CAR-positive (CAR-pos) and CAR-negative (CAR-neg) cells were analyzed during in vitro expansion with IL-2 or IL-7/IL-15. FACS-sorted populations were assessed for cytotoxic effect and secretion of cytokines. Transcriptomic analyses were conducted for CAR-pos and CAR-neg populations.
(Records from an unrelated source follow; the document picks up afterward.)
/-! ## Drains -/

/-- R253 to R257: the words of a drain program on the segment in the pipe: each writes its register of every element, computed and
rounded once to AW40; DCVT and DBLK convert to the output format; DLDR and DLDC read FP32 operands; DST names the values that
leave, DMBX reduces them, and DEND ends the program. Nothing outside the drain changes. -/
def Obligations.DrainWords : Prop :=
  ∀ (s : State) (o : Nat), s.pipe = some o →
    let m := (s.octet o).mxu
    let p := m.pipe
    let left (t : State) (q : Pipe) : Prop := s.DrainFrame t ∧ (t.octet o).mxu.pipe = q
    (∀ i dd f, Spec.drainWord i = some (dd, f) → ∃ t, exec i s = .next t ∧
      left t { p with d := wr p.d dd.toNat (f p), pos := p.pos + 1 } ∧
      (t.octet o).mxu = { m with pipe := { p with d := wr p.d dd.toNat (f p), pos := p.pos + 1 } }) ∧
    (∃ t, exec .dend s = .next t ∧ left t { p with pos := 32 }) ∧
    ∀ c x, s.matx o p.id = some (c, x) →
      let reg (i : BitVec 3) : List Aw40 := rd p.d i.toNat []
      (∀ da, ∃ t, exec (.dst da) s = .next t ∧ left t { p with dst := some (reg da), pos := p.pos + 1 }) ∧
      (∀ sum da, ∃ t e z, exec (.dmbx sum da) s = .next t ∧ left t { p with pos := p.pos + 1 } ∧
        t.matx o p.id = some (e, z) ∧
        (sum = true → (reg da).length ≠ 0 → z.z = some ((reg da).foldl (fun (a v : Aw40) => roundAW40 ((aw40Val a).add (aw40Val v)))
          ((x.z.map (·.1)).getD 0), 0)) ∧
        (sum = false → z.z = Sys2Proof.Machine.reduce false (x.rowOf p.seg) x.z (reg da))) ∧
      (∀ dd da,
        (x.ofmt.isTint = true → ∃ t, exec (.dcvt dd da) s = .next t ∧
          left t { p with d := wr p.d dd.toNat (reg da), pos := p.pos + 1 }) ∧
        (x.ofmt.isTint = false → ∃ t e z, ∃ g : Nat → BitVec 32, ∃ l : List Aw40, exec (.dcvt dd da) s = .next t ∧
          left t { p with d := wr p.d dd.toNat l, pos := p.pos + 1 } ∧ l.length = (reg da).length ∧ g 0 = x.rng ∧
          t.matx o p.id = some (e, z) ∧ z.rng = g (reg da).length ∧
          ∀ j, j < (reg da).length →
            let r := roundNarrow x.ofmt (aw40Val ((reg da).getD j 0)) x.mode x.nf (g j)
            g (j + 1) = r.rng ∧ l.getD j 0 = roundAW40 (fmtValue x.ofmt r.enc)) ∧
        (x.ofmt.isTint = false → ∃ t, exec (.dblk dd da) s = .next t ∧
          left t { p with d := wr p.d dd.toNat (reg da), pos := p.pos + 1 }) ∧
        (x.ofmt.isTint = true → ∃ t e z, exec (.dblk dd da) s = .next t ∧
          let b := tintBlock x.ofmt ((reg da).map aw40Val) x.mode x.nf x.rng
          let l := b.elems.mapIdx fun j y => roundAW40 (tintValue x.ofmt b.header y j)
          left t { p with d := wr p.d dd.toNat l, pos := p.pos + 1, blk := some (b.header, b.elems) } ∧
          t.matx o p.id = some (e, z) ∧ z.rng = b.rng)) ∧
      ∀ (dd : BitVec 3) (i : Instr) (row : Bool) (k : Nat → Nat),
        (i = .dldr dd ∧ row = true) ∨ (i = .dldc dd ∧ row = false) → s.latent = [] →
        let n := x.width p.seg
        let at' (j : Nat) : Nat := if row then x.rowOf p.seg else x.colOf p.seg + j
        let addr (j : Nat) : Word := (if row then x.rowp else x.colp) + BitVec.ofNat 64 (4 * at' j)
        let need := if row then 1 else n
        (∀ j, j < need →
          (∀ q ∈ (if row then x.rowv else x.colv), q.1 ≠ at' j) ∧
          (∃ ec w off, s.form c.who.core (addr j) = .window ec w off) ∧
          s.land c.who.core c.staff false (addr j) 4 .load 0 = .go (k j) s ∧ s.isPoisoned (k j) 4 = false) →
        (∀ q ∈ s.octets, ∀ l ∈ q.2.locks, l.slate = none) →
        let val (j : Nat) : Aw40 := roundAW40 (fmtValue .fp32 (memReadN s.mem (k j) 4))
        ∃ t, exec i s = .next t ∧ t.mem = s.mem ∧ t.ctxs = s.ctxs ∧ t.cores = s.cores ∧
          (t.octet o).mxu.pipe =
            { p with d := wr p.d dd.toNat (if row then List.replicate n (val 0) else (List.range n).map val), pos := p.pos + 1 }

/-- R253, R256, R379 to R381, R403 and R404: four segments enter the pipe a cycle, in order, each with its slot's values in d0; the
stores of a program that has ended leave at the depth of the pipe; a piece lands as bytes; a missing page stops its drain at
the segment that met it and drops its context, unless it is stopped at an earlier one; an operand whose page comes takes the drain
back to its segment; and a resumption puts the drain back. -/
def Claims.DrainSteps : Prop :=
  ∀ (s : State),
    let o := s.arg.octet
    let m := (s.octet o).mxu
    (∀ id r c x, m.pipe.live = false → m.drains = id :: r → s.matx o id = some (c, x) →
      (x.segCount ≤ x.seg → ∃ t, exec .drainSegment s = .next t ∧ (t.octet o).mxu.drains = r ∧ t.mem = s.mem ∧
        t.Due x.endAt .dmbxFill { octet := o, id := id }) ∧
      (x.seg < x.segCount → 4 ≤ s.arg.n → ∃ t, exec .drainSegment s = .next t ∧ (t.octet o).mxu.drains = m.drains ∧
        t.Due (s.cycle + 1) .drainSegment { octet := o }) ∧
      (x.seg < x.segCount → s.arg.n < 4 →
        let w := x.width x.seg
        ∃ t e z, exec .drainSegment s = .next t ∧ t.pipe = some o ∧ t.matx o id = some (e, z) ∧ z.seg = x.seg + 1 ∧
          z.endAt = s.cycle + drainLen x.prog ∧ (t.octet o).mxu.pipe.live = true ∧ (t.octet o).mxu.pipe.id = c.id ∧
          (t.octet o).mxu.pipe.seg = x.seg ∧ (t.octet o).mxu.pipe.pos = 0 ∧
          rd (t.octet o).mxu.pipe.d 0 [] =
            ((rd m.slots x.f.acc.toNat {}).vals.drop (x.rowOf x.seg * x.n + x.colOf x.seg)).take w ∧
          (∀ j, 0 < j → j < 8 → rd (t.octet o).mxu.pipe.d j [] = List.replicate w 0) ∧ t.mem = s.mem ∧
          t.Due s.cycle .drainSegment { octet := o, n := s.arg.n + 1 })) ∧
    (∀ c x vs, m.pipe.live = true → s.matx o m.pipe.id = some (c, x) → m.pipe.dst = some vs → m.drains = [] →
      ∃ t, exec .drainSegment s = .next t ∧ (t.octet o).mxu.pipe.live = false ∧ t.mem = s.mem ∧
        ∀ q ∈ x.pieces o m.pipe.id m.pipe.seg vs m.pipe.blk, t.Due (s.cycle + drainLen x.prog) .drainStorePiece { piece := q }) ∧
    (∀ c x, s.Inv → s.matx s.arg.piece.octet s.arg.piece.matx = some (c, x) →
      let p := s.arg.piece
      (∀ tile, s.arg.n = 0 → x.tdst = some tile →
        ∃ t, exec .drainStorePiece s = .next t ∧
          (∀ j, j < p.bytes.length → memRead t.mem (tileKey c.who.core tile p.addr.toNat + j) = p.bytes.getD j 0) ∧
          s.SameBytesBut t (tileKey c.who.core tile p.addr.toNat) p.bytes.length ∧
          t.Due s.cycle .dmbxFill { octet := p.octet, id := p.matx }) ∧
      (∀ k, s.arg.n = 1 →
        ((s.arg.slot = true ∧ k = s.arg.acc.key) ∨
          (s.arg.slot = false ∧ s.land c.who.core c.staff false p.addr p.bytes.length .store 1 = .go k s ∧
            (∀ q ∈ s.octets, ∀ l ∈ q.2.locks, l.slate = none) ∧ s.bankFrom k ≤ s.cycle ∧
            s.bankFrom (k + p.bytes.length - 1) ≤ s.cycle)) →
        (c.staff = true ∨ s.watchHits k p.bytes.length = []) → s.Quiet k p.bytes.length →
        ∃ t, exec .drainStorePiece s = .next t ∧ (∀ j, j < p.bytes.length → memRead t.mem (k + j) = p.bytes.getD j 0) ∧
          s.SameBytesBut t k p.bytes.length ∧ t.ctxs = s.ctxs ∧
          s.Carries t (s.farDie c.who.core p.addr) (octetDie p.octet) false 16
            (s.lat c.who.core p.addr - s.oneWay c.who.core p.addr) .drainStorePiece { piece := p, n := 2 }) ∧
      (s.arg.n = 2 → s.arg.cause = 0 →
        exec .drainStorePiece s = .next (s.post s.cycle .dmbxFill { octet := p.octet, id := p.matx }))) ∧
    ∀ c x, s.matx o s.arg.id = some (c, x) →
      (s.arg.v ∉ x.walks → exec .drainStop s = .next s) ∧
      (∀ p, x.walks = [s.arg.v] → x.waitP = [p] → pageAt p.addr = s.arg.v → s.mapped c.who.core s.arg.v = false →
        s.inPlace c.who c.run → (s.ctx c.who).life = .active →
        ∃ t e z, exec .drainStop s = .next t ∧ t.matx o s.arg.id = some (e, z) ∧ z.walks = [] ∧ z.waitP = [] ∧ t.mem = s.mem ∧
          (x.stopped = none ∨ p.seg < x.seg →
            z.stopped = some p.addr ∧ z.seg = p.seg ∧ (t.ctx c.who).drops = p.addr :: (s.ctx c.who).drops) ∧
          (x.stopped ≠ none → x.seg ≤ p.seg → z.stopped = x.stopped ∧ z.seg = x.seg ∧ t.ctxs = s.ctxs) ∧
          ∃ n, s.Sent t 20 .noticeArrive { die := s.missDie c.who.core p.addr, notice := n } ∧ n.kind = 0x01 ∧ n.value = p.addr ∧
            n.addr = x.cw) ∧
      (∀ p, x.walks = [s.arg.v] → x.waitP = [p] → pageAt p.addr = s.arg.v → s.mapped c.who.core s.arg.v = true → p.bytes ≠ [] →
        ∃ t, exec .drainStop s = .next t ∧ t.Due s.cycle .drainStorePiece { piece := p, n := 3 }) ∧
      (∀ p, x.walks = [s.arg.v] → x.waitP = [p] → pageAt p.addr = s.arg.v → s.mapped c.who.core s.arg.v = true → p.bytes = [] →
        ∃ t e z, exec .drainStop s = .next t ∧ t.matx o s.arg.id = some (e, z) ∧ t.mem = s.mem ∧ t.ctxs = s.ctxs ∧
          (x.stopped = none → z.seg = p.seg ∧ t.Due s.cycle .drainResume { octet := o, id := s.arg.id }) ∧
          (x.stopped ≠ none → z.stopped = x.stopped ∧ z.seg = min x.seg p.seg)) ∧
      (x.stopped = none → exec .drainResume s = .next s) ∧
      (∀ a, x.stopped = some a →
        ∃ t e z, exec .drainResume s = .next t ∧ t.matx o s.arg.id = some (e, z) ∧ z.stopped = none ∧
          (t.octet o).mxu.drains = m.drains ++ [s.arg.id] ∧ (rd (t.octet o).mxu.slots x.f.acc.toNat {}).rst = 0 ∧
          t.mem = s.mem ∧ t.ctxs = s.ctxs ∧ ∃ q ∈ t.agenda, q.ev = .drainSegment ∧ q.arg.octet = o)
A significant reduction in the percentage of transduced (CAR-pos) T cells was observed throughout the in vitro cell culture, where CAR-neg T cells displayed greater expansion along the procedure compared to CAR-pos T cells, using either IL-2 or IL-7/IL-15. CAR-pos T cells exhibited increased expression of activation and exhaustion markers. Comparative analyses of CAR-pos and CAR-neg showed an increased cytotoxic effect in purified samples with 100% CAR-pos T cells compared to non-purified product. Quantification of cytokine levels revealed a significant decrease in IL-6 in purified compared to non-purified products. RNA sequencing analysis revealed significant differential gene expression profile between CAR-pos and CAR-neg cells, the prior exhibiting an upregulation of genes associated with immune checkpoint regulation, cytokine-cytokine receptor interaction and Th1/Th2 and Th17 cell differentiation pathways.
CAR-neg T cells exhibit a significantly greater expansion compared to CAR-pos T cells alongside CAR-T cell production. The percentage of CAR-neg cells influences the specific cytotoxicity of the product and on the cytokine pattern, which might influence both efficacy and toxicity and, therefore, the number of CAR-neg T cells within the infusion product must be considered in the clinical setting. Purification of CAR-pos T cells could potentially optimize product characteristics.
尽管嵌合抗原受体T细胞(CAR-T)疗法取得了令人鼓舞的成果,但仍有相当一部分患者由于无反应、疾病进展或治疗相关毒性而经历治疗失败。我们的研究旨在探讨CAR-T细胞产品特性,特别是输注产品中CAR阴性细胞的百分比如何影响其疗效和安全性。
在使用白细胞介素-2(IL-2)或IL-7/IL-15进行体外扩增过程中,对CAR阳性(CAR-pos)和CAR阴性(CAR-neg)细胞进行分析。对通过荧光激活细胞分选(FACS)分选的细胞群体评估其细胞毒性作用和细胞因子分泌情况。对CAR-pos和CAR-neg细胞群体进行转录组分析。
在整个体外细胞培养过程中,观察到转导(CAR-pos)T细胞的百分比显著降低,与CAR-pos T细胞相比,无论使用IL-2还是IL-7/IL-15,CAR-neg T细胞在该过程中均表现出更大的扩增。CAR-pos T细胞表现出激活和耗竭标志物表达增加。CAR-pos和CAR-neg的比较分析显示,与未纯化产品相比,100%CAR-pos T细胞的纯化样品具有增强的细胞毒性作用。细胞因子水平定量显示,与未纯化产品相比,纯化产品中IL-6显著降低。RNA测序分析揭示了CAR-pos和CAR-neg细胞之间显著的差异基因表达谱,前者表现出与免疫检查点调节、细胞因子-细胞因子受体相互作用以及Th1/Th2和Th17细胞分化途径相关基因的上调。
与CAR-T细胞生产过程中的CAR-pos T细胞相比,CAR-neg T细胞表现出显著更大的扩增。CAR-neg细胞的百分比会影响产品的特异性细胞毒性和细胞因子模式,这可能会影响疗效和毒性,因此在临床环境中必须考虑输注产品中CAR-neg T细胞的数量。纯化CAR-pos T细胞可能会优化产品特性。